Tributyltin-binding protein type 1 (TBT-bp1) is a newly discovered protein that binds with TBT in the blood of the Japanese flounder, Paralichthys olivaceus. We determined the genomic sequence of TBT-bp1 and found that this protein has a conserved exon-intron structure that is common to the lipocalin protein family. The secondary and tertiary structures of TBT-bp1, predicted from amino acid sequence, included at least two alpha-helices and eight beta-sheets that are conserved in all lipocalins and form a barrel structure that may bind with ligands. Analysis of the gene structure, secondary structure, and tertiary structure demonstrated that TBT-bp1 could be classified as a lipocalin. A homology search revealed the presence of TBT-bp1-like proteins in eight species of teleost. When flounder were injected intraperitoneally with TBT-d27 at 11.6mug/fish, TBT-d27 was detected in the blood and in the skin mucus. The concentration of TBT-d27 in mucus was approximately 1/100 of that in the serum. Western blotting analysis revealed that TBT-bp1 was present in the skin mucus. These results suggest that TBT-bp1 in Japanese flounder binds with TBT and is excreted from the body via the mucus.

Tributyltin causes abnormal development in embryos of medaka, Oryzias latipes.

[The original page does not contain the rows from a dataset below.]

/-- An access disturbs only other engines, and of them only `HAZARD` and the hazard bookkeeping (R162). -/
theorem State.intrude_frame (e a : Nat) (W : Nat → Prop) (w : Bool) (s : State) :
    BodyFrame e W s (s.intrude (some e) a w) where
  params := rfl
  active := rfl
  schedule := rfl
  hostData := rfl
  count := by simp
  engines := by
    intro k g hg
    simp only [State.intrude_engines, List.getElem?_mapIdx, hg, Option.map_some]
    refine ⟨_, rfl, ?_⟩
    split
    · next hf =>
      have hne : (k == e) = false := by
        unfold State.foreignOwner at hf
        simp only [Bool.and_eq_true, decide_eq_true_eq, ne_eq, Option.some.injEq] at hf
        simpa using fun h => hf.1 h.symm
      rw [hne]
      exact {
        registers := ⟨rfl, rfl, rfl, rfl, rfl, rfl, rfl, rfl, rfl⟩
        result := rfl
        errSticky := rfl
        pending := rfl
        overlaps := rfl
        hazardStays := fun _ => rfl
        spoiltStays := fun hs => by rw [Engine.intruded_spoilt, hs, Bool.true_or]
        trace := ⟨[], (List.append_nil _).symm, fun _ => rfl⟩
        quiet := fun h => nomatch h }
    · exact Engine.Kept.refl _ g
  outside := fun _ _ => rfl
  canonical := id

theorem State.engineRead_frame {e a : Nat} {W : Nat → Prop} {s t : State} {v : Word}
    (h : s.engineRead e a = .ok (v, t)) : BodyFrame e W s t ∧ t.mem = s.mem := by
  rcases State.engineRead_ok h with ⟨rfl, -, -⟩ | ⟨rfl, -, -⟩
  · exact ⟨BodyFrame.refl _ _ _, rfl⟩
  · have hf := State.intrude_frame e a W false s
    exact ⟨⟨hf.params, hf.active, hf.schedule, hf.hostData, hf.count, hf.engines, hf.outside, hf.canonical⟩, rfl⟩

theorem State.engineWrite_frame {e a : Nat} {W : Nat → Prop} (v : Word) (s : State) (ha : W a) :
    BodyFrame e W s (s.engineWrite e a v) := by
  have base : BodyFrame e W s (if s.foreign (some e) a then s.intrude (some e) a true else s) := by
    split
    · exact State.intrude_frame _ _ _ _ _
    · exact BodyFrame.refl _ _ _
  refine ⟨base.params, base.active, base.schedule, base.hostData, base.count, base.engines, ?_, ?_⟩
  · intro b hb
    rw [State.engineWrite_mem, Memory.readByte_writeWord, if_neg (fun h : b / 4 = a => hb (h ▸ ha))]
  · intro hw
    rw [State.engineWrite_mem]
    exact Memory.wf_writeWord hw _ _

/-- A trace event is the engine's own (R41). -/
theorem State.traceEvent_frame (j : Job) (ev : TraceEvent) (W : Nat → Prop) (s : State) :
    BodyFrame j.engine W s (s.traceEvent j ev) where
  params := rfl
  active := rfl
  schedule := rfl
  hostData := rfl
  count := by simp
  engines := by
    intro k g hg
    rw [State.traceEvent_engines, List.getElem?_modify, hg]
    refine ⟨_, rfl, ?_⟩
    by_cases hk : j.engine = k
    · subst hk
      simp only [if_true, beq_self_eq_true]
      exact {
        registers := ⟨rfl, rfl, rfl, rfl, rfl, rfl, rfl, rfl, rfl⟩
        result := rfl
        errSticky := rfl
        pending := rfl
        overlaps := rfl
        hazardStays := id
        spoiltStays := id
        trace := ⟨[ev], rfl, fun h => nomatch h⟩
        quiet := fun _ => ⟨rfl, rfl⟩ }
    · simp only [if_neg hk]
      exact Engine.Kept.refl _ g
  outside := fun _ _ => rfl
  canonical := id

/-- The words of the buffer of a job (R42). -/
def Job.words (j : Job) (a : Nat) : Prop := j.base ≤ a ∧ a < j.base + 2 * j.n

/-- Both words of sample `i` of a job's buffer are in a set. -/
def Job.covers (j : Job) (W : Nat → Prop) (i : Nat) : Prop := W (reAddr j.base i) ∧ W (imAddr j.base i)

theorem Job.covers_words {j : Job} {i : Nat} (h : i < j.n) : j.covers j.words i := by
  unfold Job.covers Job.words reAddr imAddr
  omega

/-- The sample indices of a butterfly, in slot order. -/
def Slots.list (i : Slots) : List Nat := [i.i0, i.i1, i.i2, i.i3]

/-- The four sample indices of a butterfly lie in a buffer of `n` samples. -/
def Slots.within (i : Slots) (n : Nat) : Prop := i.i0 < n ∧ i.i1 < n ∧ i.i2 < n ∧ i.i3 < n

theorem Slots.within_of_list {i : Slots} {n : Nat} (h : ∀ k ∈ i.list, k < n) : i.within n := by
  simpa [Slots.list, Slots.within] using h

theorem Slots.list_of_within {i : Slots} {n : Nat} (h : i.within n) : ∀ k ∈ i.list, k < n := by
  simpa [Slots.list, Slots.within] using h

section Samples

variable {j : Job} {W : Nat → Prop} {s t : State}

theorem State.readSample_frame {i : Nat} {v : Cx} (h : s.readSample j i = .ok (v, t)) :
    BodyFrame j.engine W s t := by
  unfold State.readSample at h
  split at h
  · cases h
  · next h1 =>
    split at h
    · cases h
    · next h2 =>
      injection h with h
      injection h with _ h
      exact h ▸ (State.engineRead_frame h1).1.trans (State.engineRead_frame h2).1

theorem State.writeSample_frame {i : Nat} (v : Cx) (s : State) (hi : j.covers W i) :
    BodyFrame j.engine W s (s.writeSample j i v) :=
  (State.engineWrite_frame v.re s hi.1).trans (State.engineWrite_frame v.im _ hi.2)

theorem State.readQuad_frame {i : Slots} {v : Quad} (h : s.readQuad j i = .ok (v, t)) :
    BodyFrame j.engine W s t := by
  unfold State.readQuad at h
  split at h
  · cases h
  · next h0 =>
    split at h
    · cases h
    · next h1 =>
      split at h
      · cases h
      · next h2 =>
        split at h
        · cases h
        · next h3 =>
          injection h with h
          injection h with _ h
          exact h ▸ (State.readSample_frame h0).trans ((State.readSample_frame h1).trans
            ((State.readSample_frame h2).trans (State.readSample_frame h3)))

theorem State.writeQuad_frame {i : Slots} (v : Quad) (s : State) (hi : ∀ k ∈ i.list, j.covers W k) :
    BodyFrame j.engine W s (s.writeQuad j i v) :=
  (State.writeSample_frame v.s0 s (hi _ (by simp [Slots.list]))).trans
    ((State.writeSample_frame v.s1 _ (hi _ (by simp [Slots.list]))).trans
      ((State.writeSample_frame v.s2 _ (hi _ (by simp [Slots.list]))).trans
        (State.writeSample_frame v.s3 _ (hi _ (by simp [Slots.list])))))

/-- One butterfly changes nothing but the words of its samples and what hazards bring. -/
theorem State.butterfly_frame {f : Nat → Quad → Quad} {p : Place} (hi : ∀ k ∈ p.slots.list, j.covers W k)
    (h : State.butterfly j f p s = .ok t) : BodyFrame j.engine W s t := by
  unfold State.butterfly at h
  split at h
  · cases h
  · next v u hu =>
    injection h with h
    exact h ▸ (State.readQuad_frame hu).trans (State.writeQuad_frame _ u hi)

/-- A whole pass changes nothing but the words of its samples, its trace event and what hazards bring. -/
theorem State.pass_frame {ev : TraceEvent} {f : Nat → Quad → Quad} {places : List Place}
    (hi : ∀ p ∈ places, ∀ k ∈ p.slots.list, j.covers W k) (h : s.pass j ev f places = .ok t) :
    BodyFrame j.engine W s t :=
  (State.traceEvent_frame j ev _ s).trans
    (runEach_keeps (BodyFrame.refl _ _) (fun _ _ _ => BodyFrame.trans)
      (fun p hp _ _ hb => State.butterfly_frame (hi p hp) hb) h)

/-- One swap changes nothing but the words of its two samples and what hazards bring. -/
theorem State.swapSamples_frame {p : Nat × Nat} (h1 : j.covers W p.1) (h2 : j.covers W p.2)
    (h : State.swapSamples j p s = .ok t) : BodyFrame j.engine W s t := by
  unfold State.swapSamples at h
  split at h
  · cases h
  · next hu =>
    split at h
    · cases h
    · next hv =>
      injection h with h
      exact h ▸ (State.readSample_frame hu).trans ((State.readSample_frame hv).trans
        ((State.writeSample_frame _ _ h1).trans (State.writeSample_frame _ _ h2)))

/-- A bit-reversal pass changes nothing but the words of its swaps, its trace event and what hazards bring. -/
theorem bitrevBody_frame (hi : ∀ p ∈ swapPairs j.n, j.covers W p.1 ∧ j.covers W p.2)
    (h : bitrevBody j s = .ok t) : BodyFrame j.engine W s t :=
  (State.traceEvent_frame j .br _ s).trans
    (runEach_keeps (BodyFrame.refl _ _) (fun _ _ _ => BodyFrame.trans)
      (fun p hp _ _ hb => State.swapSamples_frame (hi p hp).1 (hi p hp).2 hb) h)

/-- A body in two parts. -/
theorem andThen_ok {f g : State → Except Fault State} {s t : State} (h : andThen f g s = .ok t) :
    ∃ u, f s = .ok u ∧ g u = .ok t := by
  unfold andThen at h
  split at h
  · cases h
  · next u hu => exact ⟨u, hu, h⟩

/-- The dispatcher changes no more than its phases do, whatever samples they work on. -/
theorem transformBody_frame (hi : ∀ i, j.covers W i) (h : transformBody j s = .ok t) :
    BodyFrame j.engine W s t := by
  obtain ⟨u1, h1, h⟩ := andThen_ok h
  obtain ⟨u2, h2, h⟩ := andThen_ok h
  obtain ⟨u3, h3, h⟩ := andThen_ok h
  refine (State.pass_frame (fun p _ k _ => hi k) h1).trans (BodyFrame.trans ?_
    ((State.pass_frame (fun p _ k _ => hi k) h3).trans ?_))
  · exact runEach_keeps (BodyFrame.refl _ _) (fun _ _ _ => BodyFrame.trans)
      (fun _ _ _ _ hb => State.pass_frame (fun p _ k _ => hi k) hb) h2
  · unfold bitrevIfSet at h
    split at h
    · exact bitrevBody_frame (fun p _ => ⟨hi _, hi _⟩) h
    · injection h with h
      exact h ▸ BodyFrame.refl _ _ _

end Samples

/-- The slots of a Stage-1 butterfly lie in the buffer (R102). -/
theorem stage1Places_within {n twidMod : Nat} {p : Place} (h : p ∈ stage1Places n twidMod) :
    p.slots.within n := by
  obtain ⟨g, hg, rfl⟩ := List.mem_map.1 h
  have := List.mem_range.1 hg
  show _ ∧ _ ∧ _ ∧ _
  simp only [spaced]
  omega

/-- The slots of a group of the last stage lie in the buffer (R121). -/
theorem lastPlaces_within {n : Nat} {p : Place} (h : p ∈ lastPlaces n) : p.slots.within n := by
  obtain ⟨g, hg, rfl⟩ := List.mem_map.1 h
  have := List.mem_range.1 hg
  show _ ∧ _ ∧ _ ∧ _
  simp only [spaced]
  omega

/-- The supported lengths of this hardware (R9). -/
theorem supported_cases {n : Nat} (h : supported n = true) :
    n = 16 ∨ n = 64 ∨ n = 256 ∨ n = 1024 ∨ n = 4096 := by
  have hl : supportedLengths = [16, 64, 256, 1024, 4096] := by decide
  unfold supported at h
  rw [hl] at h
  simpa using h

theorem log4_eval : log4 16 = 2 ∧ log4 64 = 3 ∧ log4 256 = 4 ∧ log4 1024 = 5 ∧ log4 4096 = 6 := by decide

/-- The slots of a middle-stage butterfly lie in the buffer (R112). -/
theorem middlePlaces_within {n twidMod s : Nat} (hn : supported n = true) (hs : s ≤ log4 n - 2) {p : Place}
    (h : p ∈ middlePlaces n twidMod s) : p.slots.within n := by
  unfold middlePlaces stepRange at h
  obtain ⟨jj, hj, h⟩ := List.mem_flatMap.1 h
  obtain ⟨i0, hi0, rfl⟩ := List.mem_map.1 h
  obtain ⟨m, hm, rfl⟩ := List.mem_map.1 hi0
  have hj := List.mem_range.1 hj
  have hm := List.mem_range.1 hm
  clear h hi0
  obtain ⟨l0, l1, l2, l3, l4⟩ := log4_eval
  have hs4 : s ≤ 4 := by
    rcases supported_cases hn with rfl | rfl | rfl | rfl | rfl <;> omega
  have main : ∀ q : Nat, 0 < q → n = 4 * q * (n / (4 * q)) → n / 4 ^ s = 4 * q →
      (jj + m * (n / 4 ^ s)) + 3 * (n / 4 ^ s / 4) < n := by
    intro q hq hdiv hq1
    rw [hq1] at hj hm ⊢
    rw [Nat.mul_div_cancel_left _ (by omega : 0 < 4)] at hj ⊢
    have hm2 : m * (4 * q) < n - jj := by
      have h1 : m + 1 ≤ (n - jj + 4 * q - 1) / (4 * q) := hm
      have h2 := (Nat.le_div_iff_mul_le (by omega : 0 < 4 * q)).1 h1
      rw [Nat.succ_mul] at h2
      omega
    generalize n / (4 * q) = r at hdiv
    have hmr : m < r := by
      by_contra hc
      have : r * (4 * q) ≤ m * (4 * q) := Nat.mul_le_mul_right _ (by omega)
      rw [Nat.mul_comm r] at this
      omega
    have : (m + 1) * (4 * q) ≤ r * (4 * q) := Nat.mul_le_mul_right _ hmr
    rw [Nat.succ_mul, Nat.mul_comm r] at this
    omega
  have bound : (jj + m * (n / 4 ^ s)) + 3 * (n / 4 ^ s / 4) < n := by
    apply main (n / 4 ^ s / 4)
    all_goals
      rcases supported_cases hn with rfl | rfl | rfl | rfl | rfl <;>
        interval_cases s <;> first | decide | omega
  show _ ∧ _ ∧ _ ∧ _
  simp only [spaced]
  omega

end Sys2Proof.Machine
end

We examined the effects of tributyltin (TBT) on embryonic development, hatching success and sexual differentiation in Japanese medaka (Oryzias latipes). Embryos (within 8h after fertilization) were exposed to TBT in ovo via nanoinjection at concentrations of 0 (control), 0.16, 0.80, 3.96, 19.2 and 82.1 ng/egg. Embryonic survival, development and hatching were observed. Hatched fry were reared until 60 days when they sexually matured, and sexual differentiation was also examined by accordance of genetic and phenotypic sex, based on existence of DMY (a male determining gene in medaka) and secondary sex characteristics. As results, TBT caused a concentration-dependent mortality and impaired the embryonic development. However, no masculinization was detected at 60 dph medaka adults. Lowest observed effective concentration for inducing abnormal embryonic development was estimated to 0.16 ng/egg (ca. 160 ng/g egg).

Purification and characterization of tributyltin-binding protein type 2 from plasma of Japanese flounder, Paralichthys olivaceus.

We used gel filtration chromatography, anion-exchange chromatography and polyacrylamide gel electrophoresis to purify tributyltin-binding protein type 2 (TBT-bp 2) from plasma of Japanese flounder (Paralichthys olivaceus) injected intraperitoneally with TBT (5.0 mg/kg body weight). Sodium dodecyl sulfate-polyacrylamide gel electrophoresis indicated that the molecular mass of TBT-bp 2 was approximately 48 kDa, and isoelectric focusing-polyacrylamide gel electrophoresis indicated that the isoelectric point was approximately 3.0. TBT-bp 2 contained 40% N-glycan. The complete cDNA nucleotide sequence and the genome sequence of TBT-bp 2 were determined by means of rapid amplification of cDNA ends of liver tissue of Japanese flounder and a genome-walking technique, respectively. The 216 amino acid sequence of TBT-bp 2 showed 47% identity to the sequences of puffer fish (Takifugu pardalis) saxitoxin- and tetrodotoxin-binding protein but only 27% similarity to the sequence of TBT-bp 1. Analysis of the motif sequence of the amino acid sequence and the structure of the gene encoding TBT-bp 2 suggested that this protein belongs to the lipocalin superfamily.